Ему успокоить Майю было нетрудно: она скоро забывала с ним свои печали и сомнения, а против ее самых дорогих убеждений он один мог ратовать и заставлять их устранять, принимая на веру его собственные принципы. Уж такова всемогущественная сила любви.
Под влиянием ласк жениха Майя не только успокоилась, но и развеселилась до того, что и не заметила, как пролетел этот последний день ее девичьей жизни. Бухаров, вечный boute-en-train [22] всякого общества, предложил вечером танцы на террасе – в зале было бы, по общему мнению, жарко. Мигом рояль прикатили поближе к дверям и за него усадили жену Бухарова; террасу освободили от лишней мебели и осветили канделябрами, поставленными на все окна, и цветными фонарями, развешанными в цветнике, после чего закипело веселье.

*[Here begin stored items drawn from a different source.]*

-- ==== Sys2Proof/Laws/Frame.lean ====
section
/-! SUPPORT. Frame lemmas of the shared operations: each leaves the module-level view of the state
(Safety.lean: supplies, sequence, link, envelope, clock, features, I3C target) as it was. -/

namespace Sys2Proof.Machine

@[simp] theorem outView_next (t : State) : outView (.next t) = some t.view := rfl

theorem foldl_view {α : Type} (f : State → α → State) (l : List α) (s : State) (h : ∀ t a, (f t a).view = t.view) :
    (l.foldl f s).view = s.view := by
  induction l generalizing s with
  | nil => rfl
  | cons a l ih => rw [List.foldl_cons, ih, h]

theorem foldRange_view (f : State → Nat → State) (n : Nat) (s : State) (h : ∀ t a, (f t a).view = t.view) :
    (foldRange n s f).view = s.view := foldl_view f _ s h

theorem foldl_view2 {α β : Type} (f : β × State → α → β × State) (l : List α) (s : β × State)
    (h : ∀ t a, (f t a).2.view = t.2.view) : (l.foldl f s).2.view = s.2.view := by
  induction l generalizing s with
  | nil => rfl
  | cons a l ih => rw [List.foldl_cons, ih, h]

theorem foldRange_view2 {β : Type} (f : β × State → Nat → β × State) (n : Nat) (s : β × State)
    (h : ∀ t a, (f t a).2.view = t.2.view) : (foldRange n s f).2.view = s.2.view := foldl_view2 f _ s h
@[simp] theorem view_clockPending (s : State) (y0 : Bool) :
    ({ s with clockPending := y0 } : State).view = s.view := rfl

@[simp] theorem view_clockPending_clockFrom (s : State) (y0 : Bool) (y1 : Option Nat) :
    ({ s with clockPending := y0, clockFrom := y1 } : State).view = s.view := rfl

@[simp] theorem view_debugWait_debugOpen (s : State) (y0 : Option (Nat × CmdEntry)) (y1 : Bool) :
    ({ s with debugWait := y0, debugOpen := y1 } : State).view = s.view := rfl

@[simp] theorem view_diag_diagSources_meshValid_heartbeats_spares (s : State) (y0 : Bool) (y1 : List (Status × Nat × Nat)) (y2 : Bool) (y3 : SMap Nat) (y4 : Spares) :
    ({ s with diag := y0, diagSources := y1, meshValid := y2, heartbeats := y3, spares := y4 } : State).view = s.view := rfl

@[simp] theorem view_diag_meshValid_diagSources (s : State) (y0 : Bool) (y1 : Bool) (y2 : List (Status × Nat × Nat)) :
    ({ s with diag := y0, meshValid := y1, diagSources := y2 } : State).view = s.view := rfl

@[simp] theorem view_fresh (s : State) (y0 : Nat) :
    ({ s with fresh := y0 } : State).view = s.view := rfl

@[simp] theorem view_heartbeats (s : State) (y0 : SMap Nat) :
    ({ s with heartbeats := y0 } : State).view = s.view := rfl

@[simp] theorem view_hostMem (s : State) (y0 : Mem) :
    ({ s with hostMem := y0 } : State).view = s.view := rfl

@[simp] theorem view_hubIn (s : State) (y0 : Nat × Nat) :
    ({ s with hubIn := y0 } : State).view = s.view := rfl

@[simp] theorem view_hubOut (s : State) (y0 : Nat × Nat) :
    ({ s with hubOut := y0 } : State).view = s.view := rfl

@[simp] theorem view_hwFault_hwNode_spares (s : State) (y0 : Nat) (y1 : Nat) (y2 : Spares) :
    ({ s with hwFault := y0, hwNode := y1, spares := y2 } : State).view = s.view := rfl

@[simp] theorem view_i3cAck_i3cAnswer (s : State) (y0 : Bool) (y1 : List Byte) :
    ({ s with i3cAck := y0, i3cAnswer := y1 } : State).view = s.view := rfl

@[simp] theorem view_ide (s : State) (y0 : Ide) :
    ({ s with ide := y0 } : State).view = s.view := rfl

@[simp] theorem view_junctions (s : State) (y0 : SMap Int) :
    ({ s with junctions := y0 } : State).view = s.view := rfl

@[simp] theorem view_keyNumber (s : State) (y0 : Nat) :
    ({ s with keyNumber := y0 } : State).view = s.view := rfl

@[simp] theorem view_keyNumber_session (s : State) (y0 : Nat) (y1 : Option Session) :
    ({ s with keyNumber := y0, session := y1 } : State).view = s.view := rfl

@[simp] theorem view_linkFailures (s : State) (y0 : SMap (List Nat)) :
    ({ s with linkFailures := y0 } : State).view = s.view := rfl

@[simp] theorem view_meshW_meshH_row0 (s : State) (y0 : Nat) (y1 : Nat) (y2 : Nat) :
    ({ s with meshW := y0, meshH := y1, row0 := y2 } : State).view = s.view := rfl

@[simp] theorem view_messages (s : State) (y0 : List Nat) :
    ({ s with messages := y0 } : State).view = s.view := rfl

@[simp] theorem view_partitions (s : State) (y0 : SMap Partition) :
    ({ s with partitions := y0 } : State).view = s.view := rfl

@[simp] theorem view_partitions_wires (s : State) (y0 : SMap Partition) (y1 : SMap Wires) :
    ({ s with partitions := y0, wires := y1 } : State).view = s.view := rfl

@[simp] theorem view_pinW_vin_overhead_inputGuard (s : State) (y0 : Nat) (y1 : Nat) (y2 : Nat) (y3 : Bool) :
    ({ s with pinW := y0, vin := y1, overhead := y2, inputGuard := y3 } : State).view = s.view := rfl

@[simp] theorem view_plim_cause_belowSince_aboveSince_alertN (s : State) (y0 : Nat) (y1 : BitVec 5) (y2 : Option Nat) (y3 : Option Nat) (y4 : Drive) :
    ({ s with plim := y0, cause := y1, belowSince := y2, aboveSince := y3, alertN := y4 } : State).view = s.view := rfl

@[simp] theorem view_rims (s : State) (y0 : SMap Rim) :
    ({ s with rims := y0 } : State).view = s.view := rfl

@[simp] theorem view_rings (s : State) (y0 : SMap Ring) :
    ({ s with rings := y0 } : State).view = s.view := rfl

@[simp] theorem view_row0 (s : State) (y0 : Nat) :
    ({ s with row0 := y0 } : State).view = s.view := rfl

@[simp] theorem view_session_ide (s : State) (y0 : Option Session) (y1 : Ide) :
    ({ s with session := y0, ide := y1 } : State).view = s.view := rfl

@[simp] theorem view_session_ide_debugWait (s : State) (y0 : Option Session) (y1 : Ide) (y2 : Option (Nat × CmdEntry)) :
    ({ s with session := y0, ide := y1, debugWait := y2 } : State).view = s.view := rfl

@[simp] theorem view_snapSeq_snap (s : State) (y0 : W32) (y1 : Mem) :
    ({ s with snapSeq := y0, snap := y1 } : State).view = s.view := rfl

Стар и мал приняли участие в этом импровизированном бале. Майя и Бухаров объявили, что все, искренне желающие счастливой и радостной жизни будущим молодым, должны напутствовать их веселием, а по этому случаю и профессора волей-неволей поставили в пары.
Часа в два ночи едва успокоились и крепко заснули после денной устали и добровольного вечернего беснования хозяева и гости, переполнявшие дом профессора. Он бы и сам охотно лег, но, взглянув на барометр и выйдя вслед за тем на балкон, весь встрепенулся, а сон и упадок мигом с него отлетели.
После жаркого июльского дня, очевидно, собиралась гроза, в это безгрозное лето всего седьмая по счету – давно и нетерпеливо ожидавшаяся профессором гроза.
Ринарди мигом распорядился, собрал свои пожитки, захватил глухой фонарь и, осторожно отпирая и тщательно запирая за собой двери, прокрался из дома в цветник, а там, тотчас свернув направо, углубился в чащу сада. Минуя дорожки, он прямиком спешил к павильону, в глухую часть парка, где им все было заранее заготовлено ради приближавшегося «великого события». В профессоре не было ни искры сомнения, что эта гроза – великое событие и результаты ее не для него одного будут велики.
Весь дрожа от тревоги, от боязни не поспеть, пропустить желанное мгновение, Ринарди наконец, задыхаясь от быстрой ходьбы и волнения, достиг маленькой избушки, крытой соломой. Это и был так называемый павильон, склад старых садовых орудий и глиняных цветочных горшков, который недавно был хозяином поместья изъят из ведения садовника и тщательно заперт на ключ. Сие маленькое, никуда не годное строение профессор издавна решил предать возможности сгореть. Большого пожара бояться было нечего: павильон от всего был удален, стоя особняком на полянке у рва, окружающего парк. Даже деревья не могли воспламениться его огнем, потому что их густая стена возвышалась на некотором расстоянии.
Дрожащей рукой отпер профессор замок низенькой двери, усердно прислушиваясь и приглядываясь. Едва он чиркнул спичкой, собираясь зажечь фонарь, голубой отблеск молнии мгновенно осветил окрестности, и не успел старик сосчитать до десяти, как глухой внушительный гул разнесся по лесам и долинам.